* [What you have to do] Please return the lines below verbatim, beginning at the one that has "0x0#4 => decodeClass0 f" and stopping after the one that has "def combine (hi lo : Byte) : Word := hi ++ lo", and add no other lines.

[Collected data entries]
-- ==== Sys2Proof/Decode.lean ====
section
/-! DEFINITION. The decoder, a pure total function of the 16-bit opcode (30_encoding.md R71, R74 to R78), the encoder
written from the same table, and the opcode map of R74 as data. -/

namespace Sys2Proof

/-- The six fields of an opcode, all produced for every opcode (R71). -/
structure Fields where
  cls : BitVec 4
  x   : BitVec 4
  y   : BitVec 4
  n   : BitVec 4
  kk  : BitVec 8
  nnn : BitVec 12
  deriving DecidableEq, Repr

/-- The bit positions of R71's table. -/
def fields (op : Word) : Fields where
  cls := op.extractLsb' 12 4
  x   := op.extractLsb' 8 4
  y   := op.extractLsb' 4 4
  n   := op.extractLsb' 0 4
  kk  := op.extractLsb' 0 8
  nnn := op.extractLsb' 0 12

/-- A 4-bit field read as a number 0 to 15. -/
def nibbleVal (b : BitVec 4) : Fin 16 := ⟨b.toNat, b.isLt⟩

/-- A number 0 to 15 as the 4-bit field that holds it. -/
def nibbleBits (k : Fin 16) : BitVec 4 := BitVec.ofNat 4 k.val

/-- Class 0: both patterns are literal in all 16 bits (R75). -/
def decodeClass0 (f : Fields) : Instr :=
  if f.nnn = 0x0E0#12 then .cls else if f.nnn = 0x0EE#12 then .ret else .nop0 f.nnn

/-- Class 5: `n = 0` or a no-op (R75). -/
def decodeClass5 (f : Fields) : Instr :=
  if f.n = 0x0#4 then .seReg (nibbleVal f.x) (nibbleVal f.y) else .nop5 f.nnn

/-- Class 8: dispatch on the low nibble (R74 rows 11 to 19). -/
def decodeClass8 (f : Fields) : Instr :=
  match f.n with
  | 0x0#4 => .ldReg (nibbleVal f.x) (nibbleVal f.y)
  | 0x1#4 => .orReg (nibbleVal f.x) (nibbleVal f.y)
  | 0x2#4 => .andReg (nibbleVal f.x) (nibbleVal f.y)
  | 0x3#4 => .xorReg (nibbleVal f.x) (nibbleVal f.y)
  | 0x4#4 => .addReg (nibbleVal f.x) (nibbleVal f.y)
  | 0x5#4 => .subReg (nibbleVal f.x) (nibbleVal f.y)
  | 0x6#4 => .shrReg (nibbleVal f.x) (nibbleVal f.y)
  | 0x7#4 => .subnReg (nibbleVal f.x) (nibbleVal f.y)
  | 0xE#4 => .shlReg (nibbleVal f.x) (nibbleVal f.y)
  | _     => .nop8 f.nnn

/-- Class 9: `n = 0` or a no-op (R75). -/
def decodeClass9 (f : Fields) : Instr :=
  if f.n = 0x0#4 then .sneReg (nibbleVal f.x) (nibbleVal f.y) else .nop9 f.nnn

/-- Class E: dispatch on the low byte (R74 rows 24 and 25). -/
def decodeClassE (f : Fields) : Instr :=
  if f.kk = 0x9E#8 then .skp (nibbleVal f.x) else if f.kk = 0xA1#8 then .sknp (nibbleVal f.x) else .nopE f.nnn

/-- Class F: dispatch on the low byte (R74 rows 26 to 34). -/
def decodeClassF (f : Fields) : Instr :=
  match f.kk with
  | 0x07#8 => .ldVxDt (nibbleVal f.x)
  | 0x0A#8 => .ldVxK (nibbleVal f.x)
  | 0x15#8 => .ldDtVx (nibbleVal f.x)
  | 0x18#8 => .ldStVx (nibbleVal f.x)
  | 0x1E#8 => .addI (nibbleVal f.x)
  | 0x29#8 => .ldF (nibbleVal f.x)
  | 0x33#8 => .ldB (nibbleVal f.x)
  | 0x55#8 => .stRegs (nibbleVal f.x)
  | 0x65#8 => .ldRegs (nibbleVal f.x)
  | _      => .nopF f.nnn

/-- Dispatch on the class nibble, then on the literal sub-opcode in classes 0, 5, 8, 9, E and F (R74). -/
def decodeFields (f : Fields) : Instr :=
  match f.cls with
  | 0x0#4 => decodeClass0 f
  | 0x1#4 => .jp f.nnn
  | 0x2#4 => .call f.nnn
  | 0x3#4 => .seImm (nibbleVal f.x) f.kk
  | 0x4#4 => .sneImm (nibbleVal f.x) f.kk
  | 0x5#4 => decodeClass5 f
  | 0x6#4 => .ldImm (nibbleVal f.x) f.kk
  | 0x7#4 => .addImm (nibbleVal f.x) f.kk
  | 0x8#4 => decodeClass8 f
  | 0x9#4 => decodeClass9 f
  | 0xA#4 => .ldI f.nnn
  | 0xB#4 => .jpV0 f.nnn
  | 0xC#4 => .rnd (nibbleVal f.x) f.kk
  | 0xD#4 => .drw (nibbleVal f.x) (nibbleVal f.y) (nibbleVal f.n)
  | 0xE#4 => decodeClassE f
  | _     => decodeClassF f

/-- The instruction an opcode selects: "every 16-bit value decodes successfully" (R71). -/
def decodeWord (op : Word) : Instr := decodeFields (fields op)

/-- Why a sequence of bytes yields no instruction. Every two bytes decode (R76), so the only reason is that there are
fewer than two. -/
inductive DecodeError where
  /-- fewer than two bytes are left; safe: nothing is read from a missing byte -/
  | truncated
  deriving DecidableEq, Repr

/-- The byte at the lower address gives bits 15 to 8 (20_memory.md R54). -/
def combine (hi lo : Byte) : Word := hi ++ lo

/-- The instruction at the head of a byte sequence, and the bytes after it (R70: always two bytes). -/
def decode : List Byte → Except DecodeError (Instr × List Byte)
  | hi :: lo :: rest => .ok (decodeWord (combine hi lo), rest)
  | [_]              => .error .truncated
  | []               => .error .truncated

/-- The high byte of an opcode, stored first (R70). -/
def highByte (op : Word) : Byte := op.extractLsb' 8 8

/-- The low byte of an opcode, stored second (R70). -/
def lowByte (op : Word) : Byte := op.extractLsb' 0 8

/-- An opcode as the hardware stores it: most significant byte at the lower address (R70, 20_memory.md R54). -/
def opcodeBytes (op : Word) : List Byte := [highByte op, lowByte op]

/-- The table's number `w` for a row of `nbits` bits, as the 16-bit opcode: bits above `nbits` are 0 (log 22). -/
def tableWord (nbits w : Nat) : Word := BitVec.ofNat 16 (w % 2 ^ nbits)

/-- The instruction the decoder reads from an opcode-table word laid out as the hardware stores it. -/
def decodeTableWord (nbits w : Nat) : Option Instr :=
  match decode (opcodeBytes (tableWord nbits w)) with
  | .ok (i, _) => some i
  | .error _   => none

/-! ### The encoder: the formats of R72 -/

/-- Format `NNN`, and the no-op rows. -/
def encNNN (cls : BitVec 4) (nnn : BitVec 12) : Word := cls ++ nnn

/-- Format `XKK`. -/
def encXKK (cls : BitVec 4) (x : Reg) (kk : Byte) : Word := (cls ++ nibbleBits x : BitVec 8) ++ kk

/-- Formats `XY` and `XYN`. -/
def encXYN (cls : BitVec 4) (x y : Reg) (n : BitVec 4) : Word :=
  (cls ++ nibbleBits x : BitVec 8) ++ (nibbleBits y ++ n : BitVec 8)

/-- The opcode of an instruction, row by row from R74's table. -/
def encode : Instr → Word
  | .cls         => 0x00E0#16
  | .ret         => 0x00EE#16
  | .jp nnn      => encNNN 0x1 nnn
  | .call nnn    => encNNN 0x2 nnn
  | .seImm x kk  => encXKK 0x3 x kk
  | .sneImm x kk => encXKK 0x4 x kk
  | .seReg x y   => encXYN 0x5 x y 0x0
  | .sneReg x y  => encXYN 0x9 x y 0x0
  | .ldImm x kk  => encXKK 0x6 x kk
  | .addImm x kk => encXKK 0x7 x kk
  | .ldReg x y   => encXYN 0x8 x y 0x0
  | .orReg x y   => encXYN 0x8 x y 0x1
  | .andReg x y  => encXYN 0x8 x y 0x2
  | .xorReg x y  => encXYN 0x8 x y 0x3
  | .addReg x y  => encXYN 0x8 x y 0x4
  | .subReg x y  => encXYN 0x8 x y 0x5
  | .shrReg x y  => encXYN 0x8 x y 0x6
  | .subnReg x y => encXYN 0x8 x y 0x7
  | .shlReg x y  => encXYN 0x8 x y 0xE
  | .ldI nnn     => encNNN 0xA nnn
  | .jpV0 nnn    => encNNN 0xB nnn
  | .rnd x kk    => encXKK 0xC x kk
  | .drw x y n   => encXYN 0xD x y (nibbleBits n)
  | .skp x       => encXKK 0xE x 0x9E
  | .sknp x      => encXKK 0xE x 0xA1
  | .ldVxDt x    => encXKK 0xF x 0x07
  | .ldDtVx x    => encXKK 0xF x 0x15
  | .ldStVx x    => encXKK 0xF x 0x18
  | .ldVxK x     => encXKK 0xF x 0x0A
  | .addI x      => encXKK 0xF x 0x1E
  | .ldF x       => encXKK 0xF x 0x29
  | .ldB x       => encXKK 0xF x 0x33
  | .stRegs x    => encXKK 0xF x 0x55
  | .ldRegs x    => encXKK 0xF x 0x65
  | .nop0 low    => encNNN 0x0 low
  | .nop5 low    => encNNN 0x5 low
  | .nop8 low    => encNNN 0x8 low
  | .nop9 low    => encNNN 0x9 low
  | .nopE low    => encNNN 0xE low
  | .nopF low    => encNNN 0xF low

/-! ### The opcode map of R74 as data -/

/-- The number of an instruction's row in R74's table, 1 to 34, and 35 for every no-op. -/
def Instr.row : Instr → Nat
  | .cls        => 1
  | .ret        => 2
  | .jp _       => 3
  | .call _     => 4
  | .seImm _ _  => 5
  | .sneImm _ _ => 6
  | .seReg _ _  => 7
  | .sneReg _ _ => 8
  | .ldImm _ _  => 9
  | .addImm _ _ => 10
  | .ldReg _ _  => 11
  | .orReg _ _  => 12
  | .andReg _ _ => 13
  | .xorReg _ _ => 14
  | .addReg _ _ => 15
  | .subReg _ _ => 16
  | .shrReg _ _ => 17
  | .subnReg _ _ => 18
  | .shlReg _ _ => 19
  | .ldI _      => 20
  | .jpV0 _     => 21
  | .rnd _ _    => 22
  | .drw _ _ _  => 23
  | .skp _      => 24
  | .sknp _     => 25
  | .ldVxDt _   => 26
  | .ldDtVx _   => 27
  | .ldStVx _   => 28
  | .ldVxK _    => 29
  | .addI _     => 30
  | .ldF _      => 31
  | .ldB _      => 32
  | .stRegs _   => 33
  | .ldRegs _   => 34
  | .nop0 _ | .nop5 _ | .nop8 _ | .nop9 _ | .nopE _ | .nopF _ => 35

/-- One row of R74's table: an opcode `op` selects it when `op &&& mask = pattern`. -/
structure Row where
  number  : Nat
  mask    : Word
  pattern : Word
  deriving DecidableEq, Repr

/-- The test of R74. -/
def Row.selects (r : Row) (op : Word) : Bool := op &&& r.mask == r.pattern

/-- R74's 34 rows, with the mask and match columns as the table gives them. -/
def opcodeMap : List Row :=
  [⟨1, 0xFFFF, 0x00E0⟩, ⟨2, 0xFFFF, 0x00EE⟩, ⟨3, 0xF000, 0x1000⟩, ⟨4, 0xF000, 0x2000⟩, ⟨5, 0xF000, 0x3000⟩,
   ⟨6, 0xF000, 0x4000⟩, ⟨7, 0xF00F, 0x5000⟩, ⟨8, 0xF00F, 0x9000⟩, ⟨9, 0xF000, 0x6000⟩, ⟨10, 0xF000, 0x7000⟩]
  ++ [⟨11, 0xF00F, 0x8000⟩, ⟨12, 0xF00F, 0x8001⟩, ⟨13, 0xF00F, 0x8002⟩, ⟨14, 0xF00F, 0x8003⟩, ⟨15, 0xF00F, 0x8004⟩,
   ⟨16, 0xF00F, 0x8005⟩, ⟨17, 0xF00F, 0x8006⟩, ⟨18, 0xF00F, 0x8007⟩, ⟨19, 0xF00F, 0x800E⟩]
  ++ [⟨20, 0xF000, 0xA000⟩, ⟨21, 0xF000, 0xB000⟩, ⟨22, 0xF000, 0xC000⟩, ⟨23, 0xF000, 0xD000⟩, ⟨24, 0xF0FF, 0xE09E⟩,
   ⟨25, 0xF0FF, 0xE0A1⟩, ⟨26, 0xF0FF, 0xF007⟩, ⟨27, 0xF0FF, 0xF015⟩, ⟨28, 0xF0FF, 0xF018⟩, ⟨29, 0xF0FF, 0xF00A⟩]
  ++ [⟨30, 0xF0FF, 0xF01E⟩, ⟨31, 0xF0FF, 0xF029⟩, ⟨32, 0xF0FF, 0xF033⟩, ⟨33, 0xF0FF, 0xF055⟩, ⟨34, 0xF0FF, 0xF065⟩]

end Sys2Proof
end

---

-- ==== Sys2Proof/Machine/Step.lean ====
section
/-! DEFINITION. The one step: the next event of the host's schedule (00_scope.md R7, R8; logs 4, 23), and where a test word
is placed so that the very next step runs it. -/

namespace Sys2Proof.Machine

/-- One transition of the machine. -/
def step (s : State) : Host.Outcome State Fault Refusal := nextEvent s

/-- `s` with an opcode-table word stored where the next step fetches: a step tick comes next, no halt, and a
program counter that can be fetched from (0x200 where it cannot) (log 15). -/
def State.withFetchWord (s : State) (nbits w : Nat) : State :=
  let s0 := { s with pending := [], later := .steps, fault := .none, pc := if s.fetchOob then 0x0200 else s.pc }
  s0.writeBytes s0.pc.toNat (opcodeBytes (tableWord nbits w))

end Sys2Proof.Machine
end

==

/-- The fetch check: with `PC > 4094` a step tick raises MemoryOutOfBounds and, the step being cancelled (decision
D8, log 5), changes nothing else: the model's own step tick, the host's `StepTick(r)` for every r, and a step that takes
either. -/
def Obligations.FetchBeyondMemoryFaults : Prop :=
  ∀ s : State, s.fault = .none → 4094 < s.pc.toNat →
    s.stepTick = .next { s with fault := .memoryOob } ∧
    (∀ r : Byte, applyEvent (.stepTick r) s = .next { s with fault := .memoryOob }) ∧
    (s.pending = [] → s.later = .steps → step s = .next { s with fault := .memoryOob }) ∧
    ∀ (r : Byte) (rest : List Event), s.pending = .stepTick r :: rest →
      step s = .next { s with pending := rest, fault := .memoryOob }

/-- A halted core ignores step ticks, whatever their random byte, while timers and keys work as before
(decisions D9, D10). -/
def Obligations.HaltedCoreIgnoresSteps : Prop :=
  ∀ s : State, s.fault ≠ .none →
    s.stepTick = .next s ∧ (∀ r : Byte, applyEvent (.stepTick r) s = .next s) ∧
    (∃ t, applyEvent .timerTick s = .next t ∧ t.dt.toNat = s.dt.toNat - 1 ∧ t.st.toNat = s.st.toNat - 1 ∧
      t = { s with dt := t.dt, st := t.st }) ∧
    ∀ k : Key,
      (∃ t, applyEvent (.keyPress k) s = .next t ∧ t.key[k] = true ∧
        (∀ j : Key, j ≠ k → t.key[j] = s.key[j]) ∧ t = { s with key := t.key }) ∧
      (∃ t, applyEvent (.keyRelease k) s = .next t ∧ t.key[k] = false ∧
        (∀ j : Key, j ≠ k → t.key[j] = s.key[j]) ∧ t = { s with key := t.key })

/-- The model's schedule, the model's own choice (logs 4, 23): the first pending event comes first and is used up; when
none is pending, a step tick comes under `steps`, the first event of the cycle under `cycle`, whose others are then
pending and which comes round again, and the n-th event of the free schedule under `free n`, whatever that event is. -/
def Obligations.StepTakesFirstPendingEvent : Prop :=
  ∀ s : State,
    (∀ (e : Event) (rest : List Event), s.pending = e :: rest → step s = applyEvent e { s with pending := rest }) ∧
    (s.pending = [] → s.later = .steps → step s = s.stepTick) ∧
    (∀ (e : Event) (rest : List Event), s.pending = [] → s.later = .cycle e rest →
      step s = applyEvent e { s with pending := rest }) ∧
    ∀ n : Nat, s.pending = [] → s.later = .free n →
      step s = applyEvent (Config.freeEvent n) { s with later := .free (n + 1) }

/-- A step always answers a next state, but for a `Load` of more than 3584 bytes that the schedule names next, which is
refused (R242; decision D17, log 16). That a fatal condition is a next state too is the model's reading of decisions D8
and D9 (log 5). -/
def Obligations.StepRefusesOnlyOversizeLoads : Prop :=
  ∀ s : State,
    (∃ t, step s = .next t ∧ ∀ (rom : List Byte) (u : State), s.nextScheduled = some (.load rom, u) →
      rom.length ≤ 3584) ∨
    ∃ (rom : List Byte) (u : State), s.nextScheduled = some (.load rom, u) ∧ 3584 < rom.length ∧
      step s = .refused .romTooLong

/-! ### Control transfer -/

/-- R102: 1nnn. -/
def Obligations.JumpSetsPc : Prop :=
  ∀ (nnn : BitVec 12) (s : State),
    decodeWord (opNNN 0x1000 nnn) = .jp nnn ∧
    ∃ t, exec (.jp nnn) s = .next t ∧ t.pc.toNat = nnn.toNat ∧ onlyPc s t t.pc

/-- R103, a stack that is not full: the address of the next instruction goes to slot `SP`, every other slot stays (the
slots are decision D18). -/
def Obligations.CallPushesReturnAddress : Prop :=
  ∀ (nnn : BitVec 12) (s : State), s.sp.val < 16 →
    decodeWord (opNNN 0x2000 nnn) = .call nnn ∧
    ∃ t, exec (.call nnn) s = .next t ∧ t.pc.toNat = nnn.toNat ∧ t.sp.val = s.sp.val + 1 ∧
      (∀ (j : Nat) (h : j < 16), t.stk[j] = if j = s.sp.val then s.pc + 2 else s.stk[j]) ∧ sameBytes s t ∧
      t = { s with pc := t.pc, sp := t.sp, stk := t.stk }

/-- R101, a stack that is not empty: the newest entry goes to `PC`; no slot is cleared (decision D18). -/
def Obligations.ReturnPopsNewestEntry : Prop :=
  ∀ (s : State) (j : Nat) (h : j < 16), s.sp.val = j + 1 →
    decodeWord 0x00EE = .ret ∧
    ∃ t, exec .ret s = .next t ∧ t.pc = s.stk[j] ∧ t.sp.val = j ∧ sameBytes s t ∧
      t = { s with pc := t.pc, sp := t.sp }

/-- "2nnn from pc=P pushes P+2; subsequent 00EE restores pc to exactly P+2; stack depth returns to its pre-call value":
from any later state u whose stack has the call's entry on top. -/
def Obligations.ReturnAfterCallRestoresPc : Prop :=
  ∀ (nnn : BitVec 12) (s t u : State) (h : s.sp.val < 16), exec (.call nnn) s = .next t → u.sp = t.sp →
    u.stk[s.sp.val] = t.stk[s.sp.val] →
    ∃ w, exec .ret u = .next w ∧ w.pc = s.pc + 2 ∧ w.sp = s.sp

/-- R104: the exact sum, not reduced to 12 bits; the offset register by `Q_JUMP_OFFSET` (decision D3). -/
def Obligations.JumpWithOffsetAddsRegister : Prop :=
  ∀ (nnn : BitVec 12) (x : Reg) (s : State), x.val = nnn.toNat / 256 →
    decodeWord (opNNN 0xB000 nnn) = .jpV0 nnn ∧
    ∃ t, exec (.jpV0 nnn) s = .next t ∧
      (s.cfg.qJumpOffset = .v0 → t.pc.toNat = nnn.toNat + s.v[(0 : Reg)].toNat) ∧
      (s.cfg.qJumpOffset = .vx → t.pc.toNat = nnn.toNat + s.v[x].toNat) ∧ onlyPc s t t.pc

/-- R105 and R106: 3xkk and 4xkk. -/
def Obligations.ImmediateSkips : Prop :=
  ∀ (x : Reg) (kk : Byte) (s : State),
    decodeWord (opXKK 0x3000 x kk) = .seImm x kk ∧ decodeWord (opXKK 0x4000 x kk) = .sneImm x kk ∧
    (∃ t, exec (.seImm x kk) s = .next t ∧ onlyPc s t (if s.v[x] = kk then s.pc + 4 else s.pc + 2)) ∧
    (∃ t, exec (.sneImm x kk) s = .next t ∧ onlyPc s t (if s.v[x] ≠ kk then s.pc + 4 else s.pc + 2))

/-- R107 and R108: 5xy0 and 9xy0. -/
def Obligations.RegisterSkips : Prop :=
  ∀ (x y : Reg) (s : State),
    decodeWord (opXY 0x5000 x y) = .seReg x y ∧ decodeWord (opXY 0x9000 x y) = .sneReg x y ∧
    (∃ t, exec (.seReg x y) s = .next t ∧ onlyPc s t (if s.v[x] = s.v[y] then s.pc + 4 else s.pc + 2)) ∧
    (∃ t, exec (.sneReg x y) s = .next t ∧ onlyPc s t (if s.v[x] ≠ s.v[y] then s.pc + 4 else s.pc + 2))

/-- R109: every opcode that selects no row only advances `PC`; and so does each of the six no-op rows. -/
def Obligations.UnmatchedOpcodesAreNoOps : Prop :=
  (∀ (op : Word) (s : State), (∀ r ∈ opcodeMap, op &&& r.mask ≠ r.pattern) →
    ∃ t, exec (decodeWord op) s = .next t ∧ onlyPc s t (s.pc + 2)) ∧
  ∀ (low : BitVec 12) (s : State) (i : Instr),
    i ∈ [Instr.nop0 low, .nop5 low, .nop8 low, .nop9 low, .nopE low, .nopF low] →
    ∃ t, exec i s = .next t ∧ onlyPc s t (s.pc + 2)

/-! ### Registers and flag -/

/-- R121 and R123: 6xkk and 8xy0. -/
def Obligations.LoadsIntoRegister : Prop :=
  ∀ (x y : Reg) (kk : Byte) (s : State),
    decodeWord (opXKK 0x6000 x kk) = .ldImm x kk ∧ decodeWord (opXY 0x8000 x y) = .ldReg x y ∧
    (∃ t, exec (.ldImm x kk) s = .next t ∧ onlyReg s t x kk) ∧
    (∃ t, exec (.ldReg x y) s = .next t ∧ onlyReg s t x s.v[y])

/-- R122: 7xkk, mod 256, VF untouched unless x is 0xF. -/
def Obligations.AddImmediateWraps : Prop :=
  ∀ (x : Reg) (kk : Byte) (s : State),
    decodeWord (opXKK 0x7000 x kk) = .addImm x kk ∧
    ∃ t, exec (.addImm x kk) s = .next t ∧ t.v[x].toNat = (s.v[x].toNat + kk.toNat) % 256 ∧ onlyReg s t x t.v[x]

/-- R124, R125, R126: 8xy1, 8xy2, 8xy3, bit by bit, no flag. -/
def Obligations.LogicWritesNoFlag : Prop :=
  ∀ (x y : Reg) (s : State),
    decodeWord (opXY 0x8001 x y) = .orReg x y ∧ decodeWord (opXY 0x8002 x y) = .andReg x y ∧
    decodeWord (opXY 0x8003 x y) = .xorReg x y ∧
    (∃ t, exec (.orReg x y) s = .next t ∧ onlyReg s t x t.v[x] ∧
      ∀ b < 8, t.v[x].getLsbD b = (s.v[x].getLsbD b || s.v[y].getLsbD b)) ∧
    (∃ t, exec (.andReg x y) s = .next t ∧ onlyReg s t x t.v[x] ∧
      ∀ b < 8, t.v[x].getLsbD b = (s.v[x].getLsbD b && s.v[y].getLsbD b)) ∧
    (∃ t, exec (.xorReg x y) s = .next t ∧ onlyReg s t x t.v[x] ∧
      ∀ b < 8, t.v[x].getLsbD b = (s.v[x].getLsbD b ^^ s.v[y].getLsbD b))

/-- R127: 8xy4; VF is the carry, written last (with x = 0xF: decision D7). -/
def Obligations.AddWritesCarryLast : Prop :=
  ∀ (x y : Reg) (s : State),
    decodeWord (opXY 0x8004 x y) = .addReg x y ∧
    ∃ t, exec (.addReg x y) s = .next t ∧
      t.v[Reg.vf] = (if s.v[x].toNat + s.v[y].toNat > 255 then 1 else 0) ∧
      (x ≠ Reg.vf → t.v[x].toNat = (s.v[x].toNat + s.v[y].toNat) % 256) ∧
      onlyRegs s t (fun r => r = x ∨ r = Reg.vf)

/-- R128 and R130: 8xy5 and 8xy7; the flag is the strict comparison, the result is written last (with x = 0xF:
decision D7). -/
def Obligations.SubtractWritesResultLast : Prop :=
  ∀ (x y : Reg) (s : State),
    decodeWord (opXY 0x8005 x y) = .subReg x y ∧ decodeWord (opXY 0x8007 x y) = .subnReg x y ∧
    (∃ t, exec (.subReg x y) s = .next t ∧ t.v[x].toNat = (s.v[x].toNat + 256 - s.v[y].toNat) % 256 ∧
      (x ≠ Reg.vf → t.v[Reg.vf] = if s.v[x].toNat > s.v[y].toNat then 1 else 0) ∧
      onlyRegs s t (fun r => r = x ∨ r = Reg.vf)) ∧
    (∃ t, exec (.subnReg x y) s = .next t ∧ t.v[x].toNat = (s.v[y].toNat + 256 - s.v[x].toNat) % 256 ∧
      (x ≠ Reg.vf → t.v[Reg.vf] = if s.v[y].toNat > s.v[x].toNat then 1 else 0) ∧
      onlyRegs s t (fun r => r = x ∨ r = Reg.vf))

* [Answer below]
  | 0x0#4 => decodeClass0 f
  | 0x1#4 => .jp f.nnn
  | 0x2#4 => .call f.nnn
  | 0x3#4 => .seImm (nibbleVal f.x) f.kk
  | 0x4#4 => .sneImm (nibbleVal f.x) f.kk
  | 0x5#4 => decodeClass5 f
  | 0x6#4 => .ldImm (nibbleVal f.x) f.kk
  | 0x7#4 => .addImm (nibbleVal f.x) f.kk
  | 0x8#4 => decodeClass8 f
  | 0x9#4 => decodeClass9 f
  | 0xA#4 => .ldI f.nnn
  | 0xB#4 => .jpV0 f.nnn
  | 0xC#4 => .rnd (nibbleVal f.x) f.kk
  | 0xD#4 => .drw (nibbleVal f.x) (nibbleVal f.y) (nibbleVal f.n)
  | 0xE#4 => decodeClassE f
  | _     => decodeClassF f

/-- The instruction an opcode selects: "every 16-bit value decodes successfully" (R71). -/
def decodeWord (op : Word) : Instr := decodeFields (fields op)

/-- Why a sequence of bytes yields no instruction. Every two bytes decode (R76), so the only reason is that there are
fewer than two. -/
inductive DecodeError where
  /-- fewer than two bytes are left; safe: nothing is read from a missing byte -/
  | truncated
  deriving DecidableEq, Repr

/-- The byte at the lower address gives bits 15 to 8 (20_memory.md R54). -/
def combine (hi lo : Byte) : Word := hi ++ lo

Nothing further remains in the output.